My timeline at Mastodon was peppered with celebration that we’d clocked past 8 million users, and growing rapidly. But it didn’t make sense to me. I’ve been on Mastodon through a few big growth spurts, and you know it’s happening straight away: Your timeline fills with people welcoming newcomers, and new arrivals sharing introduction posts. Plus the whole network slows down, as people go flat out trying to expand capacity to absorb the influx. None of that was happening. In fact, it seemed to me engagement was, if anything, slowing down. So I dug into the confusing world of Mastodon stats and figured it out. Yes, it’s slowing and no, the part of the network we’ve joined hasn’t grown to 8 million. See more at Absolutely Maybe: Mastodon Growth Numbers Might Not Mean What You Think They Mean.
Cold cases – unsolved crimes and unidentified bodies – are on the rise in some countries. A new systematic review digs into what contribution psychological science has made to solving these cases, including the impact of involving the media, academia, and student assignments in the process. The authors mostly map out all the topics that need to be studied, as there’s not a lot of evidence already to hand. It’s enough, though, to suggest further research and collaboration between academia, journalists, and police could help solve more cases.

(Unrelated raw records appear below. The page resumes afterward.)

-- ==== Sys2Proof/Syntax.lean ====
section
/-! DEFINITION. The operations of the codec core, one constructor per row of
spec/opcode_table.json (spec/30_encoding.md R50). -/

namespace Sys2Proof

/-- A request. Each carries the whole field ARG = w[7:0]: ENCODE itself checks the upper half of
its field (spec/40_encoder.md R75), so the constructor keeps it. -/
inductive Instr where
  /-- ENC: ENCODE of the nibble `arg[3:0]`; `arg[7:4]` must be 0 (R51, R57) -/
  | enc (arg : Byte)
  /-- DEC: DECODE of the codeword `c`; all 256 values are legal (R52) -/
  | dec (c : Byte)
  deriving DecidableEq, Repr

end Sys2Proof
end

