-- ==== Sys2Proof/Machine/Syndrome.lean ====
section
/-! DEFINITION. The syndrome calculator (spec/41_syndrome.md R80 to R88). -/

namespace Sys2Proof.Machine

/-- `s0 = c[1] ^ c[6] ^ c[5] ^ c[4]` (R80). -/
def syndrome0 (c : Byte) : Bool := c.getLsbD 1 ^^ c.getLsbD 6 ^^ c.getLsbD 5 ^^ c.getLsbD 4

/-- `s1 = c[2] ^ c[7] ^ c[5] ^ c[4]` (R80). -/
def syndrome1 (c : Byte) : Bool := c.getLsbD 2 ^^ c.getLsbD 7 ^^ c.getLsbD 5 ^^ c.getLsbD 4

/-- `s2 = c[3] ^ c[7] ^ c[6] ^ c[4]` (R80). -/
def syndrome2 (c : Byte) : Bool := c.getLsbD 3 ^^ c.getLsbD 7 ^^ c.getLsbD 6 ^^ c.getLsbD 4

/-- `S = {s2, s1, s0}` (R81). -/
def syndrome (c : Byte) : Syndrome :=
  BitVec.ofBool (syndrome2 c) ++ BitVec.ofBool (syndrome1 c) ++ BitVec.ofBool (syndrome0 c)

/-- `parity_mismatch`: the XOR of the seven other bits differs from `c[0]` (R82). -/
def parityMismatch (c : Byte) : Bool :=
  (c.getLsbD 7 ^^ c.getLsbD 6 ^^ c.getLsbD 5 ^^ c.getLsbD 4 ^^
    c.getLsbD 3 ^^ c.getLsbD 2 ^^ c.getLsbD 1) != c.getLsbD 0

/-- Row mask of the parity-check matrix for `s_i` (R83). -/
def checkRow : Fin 3 → Byte
  | 0 => 0x72#8
  | 1 => 0xB4#8
  | 2 => 0xD8#8

/-- The parity-check matrix multiply: `s_i = parity(c & mask_i)` (R83). -/
def syndromeByMatrix (c : Byte) : Syndrome :=
  BitVec.ofBool (parity (c &&& checkRow 2)) ++ BitVec.ofBool (parity (c &&& checkRow 1)) ++
    BitVec.ofBool (parity (c &&& checkRow 0))

end Sys2Proof.Machine
end

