-- ==== Sys2Proof/Machine/Operands.lean ====
section
/-! DEFINITION. The operand fields of a request's ARG. Nothing is extended, scaled or shifted on
the way in (spec/30_encoding.md R53). -/

namespace Sys2Proof.Machine

/-- ENCODE's operand `n = w[3:0]` (R51). -/
def nibbleOperand (arg : Byte) : Nibble := arg.extractLsb' 0 4

/-- ENCODE's field `w[7:4]`, checked and otherwise unused (R51, R57). -/
def highField (arg : Byte) : Nibble := arg.extractLsb' 4 4

/-- DECODE's operand `c = w[7:0]` (R52). -/
def codewordOperand (arg : Byte) : Byte := arg

end Sys2Proof.Machine
end

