-- ==== Sys2Proof/Machine/Step.lean ====
section
/-! DEFINITION. The step of the machine, one clock cycle (spec/10_state.md R23). -/

namespace Sys2Proof.Machine

/-- One step: a cycle on the host's next input, requests performed by `exec`. -/
def step (s : State) : Host.Outcome State Fault Refusal := cycle exec s

/-- `s` with the request word `w` (its low `nbits` bits) presented in the next step. -/
def State.withFetchWord (s : State) (nbits w : Nat) : State := presentWord (w % 2 ^ nbits) s

end Sys2Proof.Machine
end

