theorem placeOf_eq_p_iff {l : Config.BitLayout} (h : l.IsBijection) {i : Fin 8} :
    placeOf l i = l.p ↔ i = 0 :=
  placeOf_inj h (j := 0)

/-! ### The bits of a codeword -/

/-- Two bytes are equal if they have equal bits. -/
theorem byte_ext {a b : Byte} (h : ∀ i : Fin 8, a.getLsbD i = b.getLsbD i) : a = b :=
  BitVec.eq_of_getLsbD_eq fun i hi => h ⟨i, hi⟩

theorem getLsbD_oneHot : ∀ i j : Fin 8, (oneHot i).getLsbD j = (i == j) := by decide

theorem getLsbD_bitAt (b : Bool) (i j : Fin 8) : (bitAt b i).getLsbD j = (b && i == j) := by
  cases b
  · exact BitVec.getLsbD_zero
  · exact (getLsbD_oneHot i j).trans (Bool.true_and _).symm

/-- Under a bijective layout each logical bit is placed where no other one is. -/
theorem getLsbD_placeBits {l : Config.BitLayout} (h : l.IsBijection) (b : LogicalWord)
    (i : Fin 8) :
    (placeBits l b).getLsbD (placeOf l i) = (placeBits canonicalLayout b).getLsbD i := by
  simp only [placeBits, BitVec.getLsbD_or, getLsbD_bitAt, canonicalLayout, ← placeOf_beq h _ i]
  rfl

/-! ### Renaming the positions to the canonical ones -/

/-- The codeword of the canonical layout that holds the logical bits which `c` holds under `l`. -/
def canonicalWord (l : Config.BitLayout) (c : Byte) : Byte :=
  placeBits canonicalLayout (readBits l c)

theorem getLsbD_canonicalWord (l : Config.BitLayout) (c : Byte) (i : Fin 8) :
    (canonicalWord l c).getLsbD i = c.getLsbD (placeOf l i) := by
  simp only [canonicalWord, placeBits, BitVec.getLsbD_or, getLsbD_bitAt]
  fin_cases i <;> simp [canonicalLayout, readBits, placeOf]

theorem readBits_canonicalWord (l : Config.BitLayout) (c : Byte) :
    readBits canonicalLayout (canonicalWord l c) = readBits l c := by
  simp only [readBits, canonicalLayout, getLsbD_canonicalWord]
  rfl

theorem canonicalWord_canonicalLayout (c : Byte) : canonicalWord canonicalLayout c = c :=
  byte_ext fun i => by rw [getLsbD_canonicalWord, placeOf_canonicalLayout]

theorem canonicalWord_zero (l : Config.BitLayout) : canonicalWord l 0#8 = 0#8 :=
  byte_ext fun i => by rw [getLsbD_canonicalWord, BitVec.getLsbD_zero, BitVec.getLsbD_zero]

theorem canonicalWord_xor (l : Config.BitLayout) (a b : Byte) :
    canonicalWord l (a ^^^ b) = canonicalWord l a ^^^ canonicalWord l b :=
  byte_ext fun i => by simp only [getLsbD_canonicalWord, BitVec.getLsbD_xor]

theorem canonicalWord_oneHot {l : Config.BitLayout} (h : l.IsBijection) (i : Fin 8) :
    canonicalWord l (oneHot (placeOf l i)) = oneHot i :=
  byte_ext fun j => by rw [getLsbD_canonicalWord, getLsbD_oneHot, getLsbD_oneHot, placeOf_beq h]

/-! ### The codec at the canonical layout -/

theorem encodeNibbleIn_canonicalLayout :
    ∀ n : Nibble, encodeNibbleIn canonicalLayout n = encodeNibble n := by decide

theorem syndromeIn_canonicalLayout (c : Byte) : syndromeIn canonicalLayout c = syndrome c := rfl
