-- ==== Sys2Proof/Machine/Operands.lean ====
section
/-! DEFINITION. The operand forms (R93, R196): zero-extended addresses, the offset jump, glyph addresses, index adds, BCD
digits, register blocks, key indices. -/

namespace Sys2Proof.Machine

/-- `zext_16(nnn)`: an absolute address (R93). -/
def zext16 (nnn : Addr12) : Word := nnn.zeroExtend 16

/-- `nnn + V0` in 16 bits, not reduced to 12 (R128). -/
def offsetTarget (nnn : Addr12) (v0 : Byte) : Word := zext16 nnn + v0.zeroExtend 16

/-- `Vx × 5`: the address of a digit's glyph, not masked to a digit (R192). -/
def glyphAddress (a : Byte) : Word := BitVec.ofNat 16 (a.toNat * 5)

/-- `(I + Vx) mod 65536` (R191, D11). -/
def indexSum (i : Word) (a : Byte) : Word := BitVec.ofNat 16 (i.toNat + a.toNat)

/-- The hundreds, tens and ones digits of a byte (R193). -/
def bcdDigits (a : Byte) : List Byte :=
  [BitVec.ofNat 8 (a.toNat / 100), BitVec.ofNat 8 (a.toNat / 10 % 10), BitVec.ofNat 8 (a.toNat % 10)]

/-- The latched registers V0..Vx, in order (R194). -/
def State.regsTo (s : State) (x : RegIdx) : List Byte := s.v.toList.take (x.val + 1)

/-- Writes bytes to V[k], V[k+1], …, no further than VF (R195). -/
def State.setRegsFrom (s : State) (k : Nat) : List Byte → State
  | [] => s
  | b :: bs => if h : k < 16 then (s.setReg ⟨k, h⟩ b).setRegsFrom (k + 1) bs else s

/-- A register's value as a key index; above 15 it is an error (R246, D19). -/
def keyIndex (a : Byte) : Except Cause Nat := if a.toNat > 15 then .error .badKeyIndex else .ok a.toNat

/-- `X0 = Vx mod 64`, the sprite's leftmost column (R221). -/
def originX (a : Byte) : Nat := a.toNat % 64

/-- `Y0 = Vy mod 32`, the sprite's top row (R221). -/
def originY (b : Byte) : Nat := b.toNat % 32

end Sys2Proof.Machine
end

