/-- Stale stack entries affect no instruction: two states that differ only in entries at SP and above go to two states that
differ only so (R28; D33). -/
def Obligations.StaleStackEntriesAffectNothing : Prop :=
  ∀ (i : Instr) (s t : State) (v : Vector Word 16), (∀ k : Fin 16, k.val < s.sp.val → v[k.val] = s.stackEntry k) →
    exec i s = .next t →
    ∃ u, exec i { s with stack := v } = .next u ∧ u = { t with stack := u.stack } ∧
      ∀ k : Fin 16, k.val < t.sp.val → u.stackEntry k = t.stackEntry k

/-- The random-byte provider reaches no instruction but RND (R287, R12; the two fields are the model's own, log 2). -/
def Obligations.RandomBytesReachOnlyRnd : Prop :=
  ∀ (i : Instr) (s t : State) (bytes : List Byte) (d : Nat), (∀ x kk, i ≠ .rnd x kk) → exec i s = .next t →
    exec i { s with provided := bytes, draws := d } = .next { t with provided := bytes, draws := d }

/-- No instruction reads ST: from two states that differ in ST alone every instruction goes to two states that differ in ST
alone, and LD ST,Vx to one (R29). -/
def Obligations.SoundTimerIsNeverRead : Prop :=
  ∀ (i : Instr) (s t : State) (b : Byte), exec i s = .next t →
    ∃ u, exec i { s with st := b } = .next u ∧ u = { t with st := u.st } ∧ (u.st = b ∨ u = t)
end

An example of techniques developed by academics that have sometimes led to a cold case being solved are Timeline Toolkits – ways of breaking down the elements of the lead-up and events, aiming to help analysis or improve questioning of witnesses or victims and their families. Another possible impact the researchers identified? Leaving some families feeling that their loved one was “a worthy victim”. Given the prejudices that can lead to cold cases, the need for that is vast. As evidence grows, I’d be keen to know what contributes to getting the “resolution” of a cold case wrong: An injustice reduction focus is critical, too.
A systematic review by Joseph Unger and colleagues challenges the idea that African-Americans are less likely to agree to participate in clinical trials than white Americans, at least in cancer. They found 35 studies, offering trial participation to 9,759 adult cancer patients. Over half agreed, with similar rates for Black and White Americans. The authors suggest the reason for lower rates of participation of people from minority groups lie elsewhere: “Policies and interventions to improve clinical trial participation should focus more on modifiable systemic structural and clinical barriers, such as improving access to available trials and broadening eligibility criteria.”
How likely are cancer researchers to share data and analytical code? Very unlikely, according to study results from Daniel Hamilton and colleagues. Only 1 in 5 studies said data was available. The authors question whether journal mandatory data sharing policies are making much difference.
We’re just a few weeks off the start of the NIH’s new mandate for data sharing. Earlier this year, it was called a “seismic” policy change: Maybe funder mandates can move this depressing needle.